AIM OF THE TASK: Below are the records; copy out every line that holds the word "String".
Start of MATERIAL TO PROCESS
-- ==== Sys2Proof/Decode.lean ====
section
/-! DEFINITION. Decoding command words and single-wire command bytes (30_encoding.md R150 to R156, R170), the
encoder, and the opcode table's `match`/`mask` rows. -/

namespace Sys2Proof

/-- Why a word is no command (R155) or a byte no single-wire command the block sends (R170). -/
inductive Reject where
  /-- `RSV` (bits 31:13) is not 0 -/
  | reservedBits
  /-- `OP` is not in the channel's map -/
  | unknownOpcode
  /-- `LEN` is not 0 on a command other than `CRC8` -/
  | lenNotZero
  /-- not one of the four single-wire command bytes -/
  | unknownBusByte
deriving DecidableEq, Repr

/-- `OP`, bits 7:0 of a command word (R150). -/
def opField (w : Word) : Byte := w.extractLsb' 0 8

/-- `LEN`, bits 12:8 (R150). -/
def lenField (w : Word) : BitVec 5 := w.extractLsb' 8 5

/-- `RSV`, bits 31:13 (R150). -/
def rsvField (w : Word) : BitVec 19 := w.extractLsb' 13 19

/-- The channel-A opcode map (R153). -/
def opcodeMapA : List (Byte × Instr) :=
  [(0x01, .aId), (0x02, .aSrst), (0x03, .aLdcal), (0x04, .aCfg), (0x05, .aStat), (0x06, .aRdraw),
   (0x08, .aCompt), (0x09, .aCompp), (0x0A, .aCompp64), (0x0B, .aComph), (0x0C, .aComphf), (0x0D, .aEst)]

/-- The channel-B opcode map (R154); `CRC8` carries the `LEN` field. -/
def opcodeMapB (len : Nat) : List (Byte × Instr) :=
  [(0x10, .bOwrst), (0x11, .bOwwbit), (0x12, .bOwrbit), (0x13, .bOwwbyte), (0x14, .bOwrbyte),
   (0x18, .bOwinit), (0x19, .bOwconv), (0x1A, .bOwrsp), (0x1B, .bOwdec), (0x20, .bCrc8 len)]

/-- The map of the channel whose `CMD` register received the word (R152). -/
def opcodeMap (ch : Channel) (len : Nat) : List (Byte × Instr) :=
  match ch with
  | .a => opcodeMapA
  | .b => opcodeMapB len

/-- `CRC8` alone has a `LEN` operand (R150). -/
def Instr.takesLen : Instr → Bool
  | .bCrc8 _ => true
  | .aId | .aSrst | .aLdcal | .aCfg | .aStat | .aRdraw => false
  | .aCompt | .aCompp | .aCompp64 | .aComph | .aComphf | .aEst => false
  | .bOwrst | .bOwwbit | .bOwrbit | .bOwwbyte | .bOwrbyte => false
  | .bOwinit | .bOwconv | .bOwrsp | .bOwdec => false
  | .owSkipRom | .owConvertT | .owReadScratchpad | .owWriteScratchpad => false

/-- Decoding a command word on a channel, total on words (R156). -/
def decode (ch : Channel) (w : Word) : Except Reject Instr :=
  if rsvField w ≠ 0 then .error .reservedBits
  else
    match (opcodeMap ch (lenField w).toNat).lookup (opField w) with
    | none => .error .unknownOpcode
    | some i => if lenField w ≠ 0 ∧ i.takesLen = false then .error .lenNotZero else .ok i

/-- The single-wire command bytes (R170). -/
def busByteMap : List (Byte × Instr) :=
  [(0xCC, .owSkipRom), (0x44, .owConvertT), (0xBE, .owReadScratchpad), (0x4E, .owWriteScratchpad)]

/-- Decoding a single-wire command byte (R170). -/
def decodeBus (v : Byte) : Except Reject Instr :=
  match busByteMap.lookup v with
  | none => .error .unknownBusByte
  | some i => .ok i

/-- Where an instruction's word is decoded: on a channel, or as a byte on the single wire. -/
inductive Place where
  | channel (ch : Channel)
  | bus
deriving DecidableEq, Repr

/-- The place of an instruction: the format column of the opcode table (CMD-A, CMD-B, OW-CMD). -/
def Instr.place : Instr → Place
  | .aId | .aSrst | .aLdcal | .aCfg | .aStat | .aRdraw => .channel .a
  | .aCompt | .aCompp | .aCompp64 | .aComph | .aComphf | .aEst => .channel .a
  | .bOwrst | .bOwwbit | .bOwrbit | .bOwwbyte | .bOwrbyte => .channel .b
  | .bOwinit | .bOwconv | .bOwrsp | .bOwdec | .bCrc8 _ => .channel .b
  | .owSkipRom | .owConvertT | .owReadScratchpad | .owWriteScratchpad => .bus

/-- How many bits the encoding at a place has: a command word 32 (R151), a single-wire command byte 8 (R170). -/
def Place.nbits : Place → Nat
  | .channel _ => 32
  | .bus => 8

/-- The opcode or command byte of an instruction (R153, R154, R170). -/
def Instr.opcode : Instr → Byte
  | .aId => 0x01
  | .aSrst => 0x02
  | .aLdcal => 0x03
  | .aCfg => 0x04
  | .aStat => 0x05
  | .aRdraw => 0x06
  | .aCompt => 0x08
  | .aCompp => 0x09
  | .aCompp64 => 0x0A
  | .aComph => 0x0B
  | .aComphf => 0x0C
  | .aEst => 0x0D
  | .bOwrst => 0x10
  | .bOwwbit => 0x11
  | .bOwrbit => 0x12
  | .bOwwbyte => 0x13
  | .bOwrbyte => 0x14
  | .bOwinit => 0x18
  | .bOwconv => 0x19
  | .bOwrsp => 0x1A
  | .bOwdec => 0x1B
  | .bCrc8 _ => 0x20
  | .owSkipRom => 0xCC
  | .owConvertT => 0x44
  | .owReadScratchpad => 0xBE
  | .owWriteScratchpad => 0x4E

/-- The `LEN` field an instruction is written with: 0 but for `CRC8` (R150, R163). -/
def Instr.lenOperand : Instr → Nat
  | .bCrc8 len => len
  | .aId | .aSrst | .aLdcal | .aCfg | .aStat | .aRdraw => 0
  | .aCompt | .aCompp | .aCompp64 | .aComph | .aComphf | .aEst => 0
  | .bOwrst | .bOwwbit | .bOwrbit | .bOwwbyte | .bOwrbyte => 0
  | .bOwinit | .bOwconv | .bOwrsp | .bOwdec => 0
  | .owSkipRom | .owConvertT | .owReadScratchpad | .owWriteScratchpad => 0

/-- The word of a well-formed instruction: `RSV` = 0, `LEN`, `OP` (R150); a single-wire command byte stands in bits 7:0. -/
def encode (i : Instr) : Word :=
  (0 : BitVec 19) ++ (BitVec.ofNat 5 i.lenOperand ++ i.opcode)

/-- The instruction that a word of `nbits` bits spells: a byte on the single wire, or a command word on the channel
whose map has its opcode (the two maps share no opcode, R153, R154). -/
def decodeTableWord (nbits w : Nat) : Option Instr :=
  if nbits ≤ 8 then (decodeBus (BitVec.ofNat 8 w)).toOption
  else
    match decode .a (BitVec.ofNat 32 w) with
    | .ok i => some i
    | .error _ => (decode .b (BitVec.ofNat 32 w)).toOption

/-- One row of spec/opcode_table.json. -/
structure Row where
  mnemonic : String
  place : Place
  pattern : Word
  mask : Word
deriving DecidableEq, Repr

/-- The rows of spec/opcode_table.json, in its order. -/
def opcodeTable : List Row :=
  [⟨"A.ID", .channel .a, 0x00000001, 0xFFFFFFFF⟩, ⟨"A.SRST", .channel .a, 0x00000002, 0xFFFFFFFF⟩,
   ⟨"A.LDCAL", .channel .a, 0x00000003, 0xFFFFFFFF⟩, ⟨"A.CFG", .channel .a, 0x00000004, 0xFFFFFFFF⟩,
   ⟨"A.STAT", .channel .a, 0x00000005, 0xFFFFFFFF⟩, ⟨"A.RDRAW", .channel .a, 0x00000006, 0xFFFFFFFF⟩,
   ⟨"A.COMPT", .channel .a, 0x00000008, 0xFFFFFFFF⟩, ⟨"A.COMPP", .channel .a, 0x00000009, 0xFFFFFFFF⟩,
   ⟨"A.COMPP64", .channel .a, 0x0000000A, 0xFFFFFFFF⟩, ⟨"A.COMPH", .channel .a, 0x0000000B, 0xFFFFFFFF⟩,
   ⟨"A.COMPHF", .channel .a, 0x0000000C, 0xFFFFFFFF⟩, ⟨"A.EST", .channel .a, 0x0000000D, 0xFFFFFFFF⟩,
   ⟨"B.OWRST", .channel .b, 0x00000010, 0xFFFFFFFF⟩, ⟨"B.OWWBIT", .channel .b, 0x00000011, 0xFFFFFFFF⟩,
   ⟨"B.OWRBIT", .channel .b, 0x00000012, 0xFFFFFFFF⟩, ⟨"B.OWWBYTE", .channel .b, 0x00000013, 0xFFFFFFFF⟩,
   ⟨"B.OWRBYTE", .channel .b, 0x00000014, 0xFFFFFFFF⟩, ⟨"B.OWINIT", .channel .b, 0x00000018, 0xFFFFFFFF⟩,
   ⟨"B.OWCONV", .channel .b, 0x00000019, 0xFFFFFFFF⟩, ⟨"B.OWRSP", .channel .b, 0x0000001A, 0xFFFFFFFF⟩,
   ⟨"B.OWDEC", .channel .b, 0x0000001B, 0xFFFFFFFF⟩, ⟨"B.CRC8", .channel .b, 0x00000020, 0xFFFFE0FF⟩,
   ⟨"OW.SKIP_ROM", .bus, 0x000000CC, 0x000000FF⟩, ⟨"OW.CONVERT_T", .bus, 0x00000044, 0x000000FF⟩,
   ⟨"OW.READ_SCRATCHPAD", .bus, 0x000000BE, 0x000000FF⟩, ⟨"OW.WRITE_SCRATCHPAD", .bus, 0x0000004E, 0x000000FF⟩]

/-- The mnemonic of an instruction in spec/opcode_table.json. -/
def Instr.mnemonic : Instr → String
  | .aId => "A.ID"
  | .aSrst => "A.SRST"
  | .aLdcal => "A.LDCAL"
  | .aCfg => "A.CFG"
  | .aStat => "A.STAT"
  | .aRdraw => "A.RDRAW"
  | .aCompt => "A.COMPT"
  | .aCompp => "A.COMPP"
  | .aCompp64 => "A.COMPP64"
  | .aComph => "A.COMPH"
  | .aComphf => "A.COMPHF"
  | .aEst => "A.EST"
  | .bOwrst => "B.OWRST"
  | .bOwwbit => "B.OWWBIT"
  | .bOwrbit => "B.OWRBIT"
  | .bOwwbyte => "B.OWWBYTE"
  | .bOwrbyte => "B.OWRBYTE"
  | .bOwinit => "B.OWINIT"
  | .bOwconv => "B.OWCONV"
  | .bOwrsp => "B.OWRSP"
  | .bOwdec => "B.OWDEC"
  | .bCrc8 _ => "B.CRC8"
  | .owSkipRom => "OW.SKIP_ROM"
  | .owConvertT => "OW.CONVERT_T"
  | .owReadScratchpad => "OW.READ_SCRATCHPAD"
  | .owWriteScratchpad => "OW.WRITE_SCRATCHPAD"

/-- A word at a place matches a row: the same place, and the row's pattern under its mask. -/
def Row.matchesWord (r : Row) (p : Place) (w : Word) : Bool :=
  r.place == p && w &&& r.mask == r.pattern

end Sys2Proof
end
End of MATERIAL TO PROCESS
RESPONSE TO THIS EXERCISE:
  mnemonic : String
def Instr.mnemonic : Instr → String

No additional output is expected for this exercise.